Cuban's first significant foray was his own blog, which isn't exactly journalism but does represent the best of a certain type of internet media. He talks about his basketball team and his businesses and whatever else is on his mind, and it's refreshingly open and honest. He also funded a blogging network called Weblogs Inc, recently acquired by AOL, and then made a big splash by hiring fallen CBS anchor Dan Rather to do news shows for his fledgling high-definition television network.
But the Cuban journalism adventure that's getting the most attention these days is a Sharesleuth, a new site devoted to investigative reporting about business that's just published its first story. Sharesleuth is run by an experienced and well-regarded financial journalist, and in the wake of Enron and Tyco and everything else, no one could argue that we don't need more in-depth business reporting. Sharesleuth, however, is more than a little controversial, because the business model is based on short selling.
Just about everyone in media agrees these days that new business models are needed if internet journalism is to thrive. But a model in which the owner will make money from the fall of stocks he knows will be the subject of a negative story? Even though Cuban has been clear from the beginning that this was the plan, it still seems odd and vaguely unclean. Can the journalism be trusted if we know that it's intended (or at least expected) to drive the stock down?

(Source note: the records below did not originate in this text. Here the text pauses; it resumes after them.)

-- ==== Sys2Proof/Machine/Agents.lean ====
section
/-! DEFINITION. How the agents of R7 take their moves: the SYS domain's steps of a poll in progress (R130), the
sampling of the request ports (R28), the environment's moves, and the fetch of a table word
(notes/assumptions/1.md, 19.md). -/

namespace Sys2Proof.Machine

/-- The SYS domain advances the poll in progress (R130): the DISPATCH step runs the case the decoder gives the frame in
`S.cur` (R132, R133); the RESPOND step submits the response (R151). With no poll in progress its turn passes. -/
def sysStep (s : State) : Result :=
  if s.halt ≠ .run then .next s
  else match s.fsm with
    | .idle => .next s
    | .dispatch => exec (decodeFrame s.cfg s.nodeAddr s.cur) s
    | .respond => respondStep s
    | .terminal => .next s

/-- The SYS domain samples a request port (R28): a request raised there and not accepted yet is taken where the block
accepts requests, and waits elsewhere; a port that is low, or whose request is taken already, gives it nothing to do. -/
def serveRequest (p : ReqPort) (s : State) : Result :=
  match p with
  | .poll => match s.pollReq with
    | .raised _ => exec .poll s
    | .low => .next s
    | .taken _ => .next s
  | .submit => match s.subReq with
    | .raised w => exec (.submit w) s
    | .low => .next s
    | .taken _ => .next s
  | .breq => match s.breqReq with
    | .raised a => exec (.breq a.typ a.dst) s
    | .low => .next s
    | .taken _ => .next s

/-- The SUBMIT of a REQ (R84), with the identifier its BREQ was acknowledged with. DESIGN CHOICE, the spec is silent:
while a BREQ waits at its port, or where none was ever acknowledged, there is no `breq_id` and nothing is submitted
(notes/assumptions/28.md). -/
def submitBuilt (dlc : BitVec 4) (data : BitVec 64) (s : State) : Result :=
  if lineRaised s.breqReq = true then .next s
  else match lastBuilt s.hist with
    | some id => exec (.submit { id := id, dlc := dlc, data := data }) s
    | none => .next s

/-- One move of an agent. -/
def takeMove (m : Move) (s : State) : Result :=
  match m with
  | .op i => if i.frame?.isSome = true then .fault .stuckNotAnOperation else exec i s
  | .sys => sysStep s
  | .serve p => serveRequest p s
  | .drivePoll high =>
    driveRequest s.pollReq (pollAnswered s) setPollReq (if high = true then some () else none) s
  | .driveSub level => driveRequest s.subReq true setSubReq level s
  | .driveBreq level => driveRequest s.breqReq true setBreqReq level s
  | .submitBuilt dlc data => submitBuilt dlc data s
  | .setResetCause v => .next { s with resetCause := v }
  | .assertResets => .next (afterReset s)
  | .assertOneReset d => .refused (.oneDomainReset d)

/-- A move that nothing has chosen is any ENABLED one (R7): a drawn move that has no step is not taken. -/
def takeDrawn (m : Move) (s : State) : Result :=
  match takeMove m s with
  | .next t => .next t
  | .fault _ => .next s
  | .refused _ => .next s

/-- `s` with a frame in dispatch and the SYS domain to move next, so that the next step dispatches it. -/
def State.dispatchNext (s : State) (w : WFrame) : State :=
  { s with cur := w, fsm := .dispatch, halt := .run, agenda := .sys :: s.agenda }

/-- `s` with the frame of a table word in dispatch; a word the decoder refuses changes nothing. -/
def State.placeWord (s : State) (nbits w : Nat) : State :=
  match tableFrame nbits w with
  | some f => s.dispatchNext f
  | none => s

end Sys2Proof.Machine
end

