theorem witness_DispatchPrecedence :
    (dispatchOf 0x1783FE40 0 []).halt = .run ∧ (dispatchOf 0x1783FE40 0 []).fsm = .dispatch ∧
    { discoverFrame with dst := 0x1FF } = fields (dispatchOf 0x1783FE40 0 []).cur ∧
    (dispatchOf 0x1783FE40 0 []).cfg.wf = true := by decide

theorem witness_ResponsesMirrorRequests :
    (Instr.discover discoverFrame).frame? = some discoverFrame ∧
    ∃ t, exec (.discover discoverFrame) (dispatchOf 0x17804040 0 []) = .next t ∧ t.fsm = .respond :=
  ⟨rfl, _, rfl, rfl⟩

/-- The three outcomes. -/
theorem witness_DispatchOutcomes :
    (∃ t, exec (.setBit discoverFrame) (dispatchOf 0 0 []) = .next t ∧ t.fsm = .idle) ∧
    (∃ t, exec (.discover discoverFrame) (dispatchOf 0 0 []) = .next t ∧ t.fsm = .respond) ∧
    (∃ t, exec (.nodeReset discoverFrame) (dispatchOf 0 0 []) = .next t ∧ t.fsm = .terminal) :=
  ⟨⟨_, rfl, rfl⟩, ⟨_, rfl, rfl⟩, ⟨_, rfl, rfl⟩⟩

/-- Two GET_REG frames that differ in data byte 1 only. -/
theorem witness_UnusedDataBytesNeverRead :
    sameUpToUnused (frame 0x09 1 0x0009) (frame 0x09 1 0xAB09) ∧
    ∃ t, exec (classify Config.example95 0x020 (frame 0x09 1 0x0009)) (dispatchOf 0 0 []) = .next t := by
  refine ⟨⟨rfl, rfl, rfl, rfl, rfl, rfl, fun k hk => ?_⟩, _, rfl⟩
  have : k = 0 := by
    simp only [frame] at hk
    exact Nat.lt_one_iff.mp hk
  subst this
  decide

/-- The address by INIT and by SET_REG, the counter by BREQ. -/
theorem witness_RegisterWriters :
    (∃ t, exec (.init (some 0x020)) { base with ready := false, nodeAddr := 0 } = .next t ∧
      t.nodeAddr ≠ 0) ∧
    (∃ t, exec (.setRegNodeId (frame 0x08 3 0xFE0109)) (dispatchOf 0 0 []) = .next t ∧
      t.nodeAddr ≠ 0x020) ∧
    (∃ t, exec (.breq 0x09 0x020) base = .next t ∧ t.seq ≠ base.seq) :=
  ⟨⟨_, rfl, by decide⟩, ⟨_, rfl, by decide⟩, ⟨_, rfl, by decide⟩⟩

theorem witness_OnlyOwnersWrite :
    ∃ t, exec (.rx (get10 0)) base = .next t ∧ t.rxWr ≠ base.rxWr ∧ t.rxMem ≠ base.rxMem :=
  ⟨_, rfl, by decide, by decide⟩

theorem witness_HistoryOnlyGrows :
    ∃ t, exec (.submit (fk 0)) base = .next t ∧ t.hist.length = 2 := ⟨_, rfl, by decide⟩

theorem witness_NoStepAfterTerminalTrigger :
    stopped.halt ≠ .run ∧ (Instr.syncW : Instr) ≠ .txdoneC := by decide

theorem witness_TerminalStateIsFrozen :
    stopped.halt ≠ .run ∧ Move.sys ≠ .assertResets ∧ Move.sys ≠ .op .txdoneC ∧
    ∃ t, step { stopped with agenda := [.sys] } = .next t :=
  ⟨by decide, by decide, by decide, _, rfl⟩

/-- A SET_REG of NODE_ID to 0x1FE, a legal value. -/
def setNodeId : Frame := frame 0x08 3 0xFE0109

/-- Each clause in turn: an empty poll; delegate, pass-through, reject; the two triggers; the response sent, queued and
dropped; submit sent, queued and refused; build, start-up, address write, handler. -/
theorem witness_PortsCarryOutcome :
    (∃ t, exec .poll base = .next t ∧ acceptsRequests base = true ∧ base.rxRd = base.rxWrV) ∧
    (∃ t, exec (.setBit discoverFrame) (dispatchOf 0 0 []) = .next t) ∧
    (∃ t, exec (.remotePassThrough discoverFrame) (dispatchOf 0 0 []) = .next t) ∧
    (∃ t, exec (.rejectSrcBcast discoverFrame) (dispatchOf 0 0 []) = .next t) ∧
    (∃ t, exec (.nodeReset discoverFrame) (dispatchOf 0 0 []) = .next t) ∧
    (∃ t, exec (.nodeUpgrade discoverFrame) { dispatchOf 0 0 [] with
      cfg := { Config.example95 with upgradeSupported := true } } = .next t) ∧
    (∃ t, sysStep responding = .next t ∧ responding.txInflight = false) ∧
    (∃ t, sysStep (respondingBusy 6) = .next t ∧
      cursorInc (respondingBusy 6).txWr ≠ (respondingBusy 6).txRd) ∧
    (∃ t, sysStep (respondingBusy 7) = .next t ∧
      cursorInc (respondingBusy 7).txWr = (respondingBusy 7).txRd) ∧
    (∃ t, exec (.submit (fk 0)) base = .next t ∧ base.txInflight = false) ∧
    (∃ t, exec (.submit (fk 1)) busy = .next t ∧ acceptsRequests busy = true ∧
      cursorInc busy.txWr ≠ busy.txRd) ∧
    (∃ t, exec (.submit (fk 8)) txFull = .next t ∧ acceptsRequests txFull = true ∧
      cursorInc txFull.txWr = txFull.txRd) ∧
    (∃ t, exec (.breq 0x09 0x020) base = .next t) ∧
    (∃ t, exec (.init none) { base with ready := false } = .next t) ∧
    (∃ t, exec (.setRegNodeId setNodeId) (dispatchOf 0 0 []) = .next t ∧ setNodeId.dlc = 3 ∧
      addrOperand setNodeId ≠ 0 ∧ addrOperand setNodeId ≠ 0x1FF) ∧
    (∃ t, exec .txdoneH donePending = .next t ∧ donePending.txRd ≠ donePending.txWr) :=
  ⟨⟨_, rfl, by decide, by decide⟩, ⟨_, rfl⟩, ⟨_, rfl⟩, ⟨_, rfl⟩, ⟨_, rfl⟩, ⟨_, rfl⟩,
   ⟨_, rfl, by decide⟩, ⟨_, rfl, by decide⟩, ⟨_, rfl, by decide⟩, ⟨_, rfl, by decide⟩,
   ⟨_, rfl, by decide, by decide⟩, ⟨_, rfl, by decide, by decide⟩, ⟨_, rfl⟩, ⟨_, rfl⟩,
   ⟨_, rfl, by decide, by decide, by decide⟩, ⟨_, rfl, by decide⟩⟩

end Sys2Proof.Tests
end

section
/-! SUPPORT. What an operation that completes has done, said once over all 29 instructions: proofs about every
operation split along `ExecEffect`. -/

namespace Sys2Proof.Machine
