-- ==== Sys2Proof/Machine/Flags.lean ====
section
/-! DEFINITION. The register `STATUS`: its 64-bit view and the changes of its fields (spec/10_state.md R34,
spec/30_encoding.md R110, spec/60_exceptions.md R200, R206). The hardware has no other flags (R40). -/

namespace Sys2Proof.Machine

/-- The fault code of R200's table; 0 is no fault. -/
def errCode (e : Option FaultCode) : BitVec 8 :=
  match e with
  | none => 0
  | some .illegalCmd => 1
  | some .index => 2
  | some .capacity => 3

/-- `STATUS` as the host reads it: `BUSY` in bit 0, `DONE` in bit 1, `ERR` in bits 15:8, every other bit 0 (R34). -/
def statusWord (st : Status) : Word :=
  (0#48 ++ errCode st.err) ++ ((0#6 ++ BitVec.ofBool st.done) ++ BitVec.ofBool st.busy)

/-- The engine is halted while `STATUS.ERR != 0` (R207). -/
def halted (s : State) : Bool := s.status.err.isSome

/-- Acceptance of a command: `DONE <- 0`, `BUSY <- 1` (R110). -/
def acceptStatus (st : Status) : Status := { st with done := false, busy := true }

/-- The end of a command: `BUSY <- 0` (R110). -/
def finishStatus (st : Status) : Status := { st with busy := false }

/-- Fault entry: `ERR <- code`, `DONE <- 0`, `BUSY <- 0` (R206). -/
def faultStatus (c : FaultCode) : Status := ⟨false, false, some c⟩

end Sys2Proof.Machine
end

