-- ==== Sys2Proof/Tests/Slice0.lean ====
section
/-! SUPPORT. Small tests. Expected values are from spec/95_test_vectors.md (the vector is named at each test) or
written out from the encoding tables of spec/30_encoding.md. After them, one witness theorem for each statement of
Certificates/Slice0/Obligations.lean that has hypotheses: a concrete state and operands that meet all of them. -/

namespace Sys2Proof.Tests

open Sys2Proof Sys2Proof.Machine

/-! ### Helpers -/

/-- A field of the state that a host move leaves, `none` if the move is refused. -/
def afterMove {α : Type} (m : HostMove) (s : State) (f : State → α) : Option α :=
  match issue m s with
  | .next t => some (f t)
  | .fault _ => none
  | .refused _ => none

/-- A field of the state that a value written to `CMD` leaves. -/
def afterCmd {α : Type} (v : Word) (s : State) (f : State → α) : Option α := afterMove (.writeReg 0 v) s f

/-- `STATUS` and everything else a command word may have changed. -/
def statusAfter (v : Word) (s : State) : Option Word := afterCmd v s fun t => statusWord t.status

/-- A value of `CMD` from its fields as the bit pattern has them: bits 63:16, 15:8, 7:5, 4:0. -/
def word (high : BitVec 48) (op : BitVec 8) (res : BitVec 3) (r : BitVec 5) : Word := high ++ (op ++ (res ++ r))

def lanesFrom (f : Nat → Word) : Lanes := Vector.ofFn fun i => f i.val

/-- The reset state with lanes. -/
def withLanes (f : Nat → Word) : State := { State.reset with a := lanesFrom f }

/-! ### WellFormed refuses ill-formed terms (R102) -/

theorem test_wf_iota_24 : WellFormed (.iota 24) = false := by decide
theorem test_wf_iota_31 : WellFormed (.iota 31) = false := by decide
theorem test_wf_iota_23 : WellFormed (.iota 23) = true := by decide
theorem test_wf_round_24 : WellFormed (.round 24) = false := by decide
theorem test_wf_round_23 : WellFormed (.round 23) = true := by decide

/-! ### Decoding: each command by the word R103's table gives it, bit by bit -/

theorem test_decode_theta : decodeCmd (word 0 0b00010000 0b000 0b00000) = .ok .theta := by decide
theorem test_decode_rhopi : decodeCmd (word 0 0b00010001 0b000 0b00000) = .ok .rhopi := by decide
theorem test_decode_chi : decodeCmd (word 0 0b00010010 0b000 0b00000) = .ok .chi := by decide
theorem test_decode_iota : decodeCmd (word 0 0b00010011 0b000 0b10111) = .ok (.iota 23) := by decide
theorem test_decode_round : decodeCmd (word 0 0b00011000 0b000 0b00101) = .ok (.round 5) := by decide
theorem test_decode_permute : decodeCmd (word 0 0b00011001 0b000 0b00000) = .ok .permute := by decide
theorem test_decode_init : decodeCmd (word 0 0b00100000 0b000 0b00000) = .ok .init := by decide
theorem test_decode_pad : decodeCmd (word 0 0b00100001 0b000 0b00000) = .ok .pad := by decide
theorem test_decode_xorb : decodeCmd (word 0 0b00100010 0b000 0b00000) = .ok .xorb := by decide
theorem test_decode_extb : decodeCmd (word 0 0b00100011 0b000 0b00000) = .ok .extb := by decide
theorem test_decode_absorb : decodeCmd (word 0 0b00101000 0b000 0b00000) = .ok .absorb := by decide
theorem test_decode_squeeze : decodeCmd (word 0 0b00101001 0b000 0b00000) = .ok .squeeze := by decide
theorem test_decode_hash : decodeCmd (word 0 0b00101111 0b000 0b00000) = .ok .hash := by decide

This credibility question cuts across many areas of journalism these days, as the traditional branded news providers are joined by all manner of upstarts who may (or may not) have an agenda other than straightforward news reporting.
One school of thought holds that disclosure is the answer to all such questions; as long as publishers and writers are explicit about their methods and their motives, readers can make their own decisions. Indeed, Cuban attacks critics of Sharesleuth on just these grounds, arguing that his venture is more transparent (and thus more credible) than traditional business media.
I tend to agree that disclosure goes a long way, although disclosing all possible motives and conflicts can sometimes be impossible (who among us is even aware of all our motivations?). But the more complicated question is what readers are supposed to do with all that duly-disclosed information.
Knowing that investigations published at Sharesleuth are being undertaken in support of the publisher's investment positions – or at the very least are consistent with them – is a red flag for me as a reader. I don't mean that there's anything ethically wrong with it. I just know from my own experience in the financial research business that information developed for trading purposes is generally useless by the time it becomes widely available.
Indeed, the first principle of investment research is that having the information first is everything. When I worked for Off the Record Research, there were elaborate procedures designed to insure that all clients got the information at the same time. If clients thought the firm was "trading ahead" of the release of the information, or that anyone had priority access, they would have stopped buying it.
Business journalism and investment research have always had a lot in common; the best Wall Street analysts have always employed journalistic reporting techniques, and some of them are good writers too. But you can be sure that when financial institutions publish their "reporting," any money there is to be made on that information has already been made.
I think of Sharesleuth not so much as a journalism enterprise as a new model for internet-based investment research. It's pretty clever, in fact. If Sharesleuth finds an audience and people act on what they read there, Cuban gets a double bang for his buck. He finances research and then trades based on the findings. He then publishes that research and people pile into his position behind him, which in itself can make the trades pay off.
Why didn't I think of that?
Cuban says in the afterword to the first Sharesleuth story that this is not his strategy at all: "My personal preference is that you not take any investment action based on the information in this report." The value, he says, lies in "knowing more information about the people involved, just in case you come across them in your personal business dealings."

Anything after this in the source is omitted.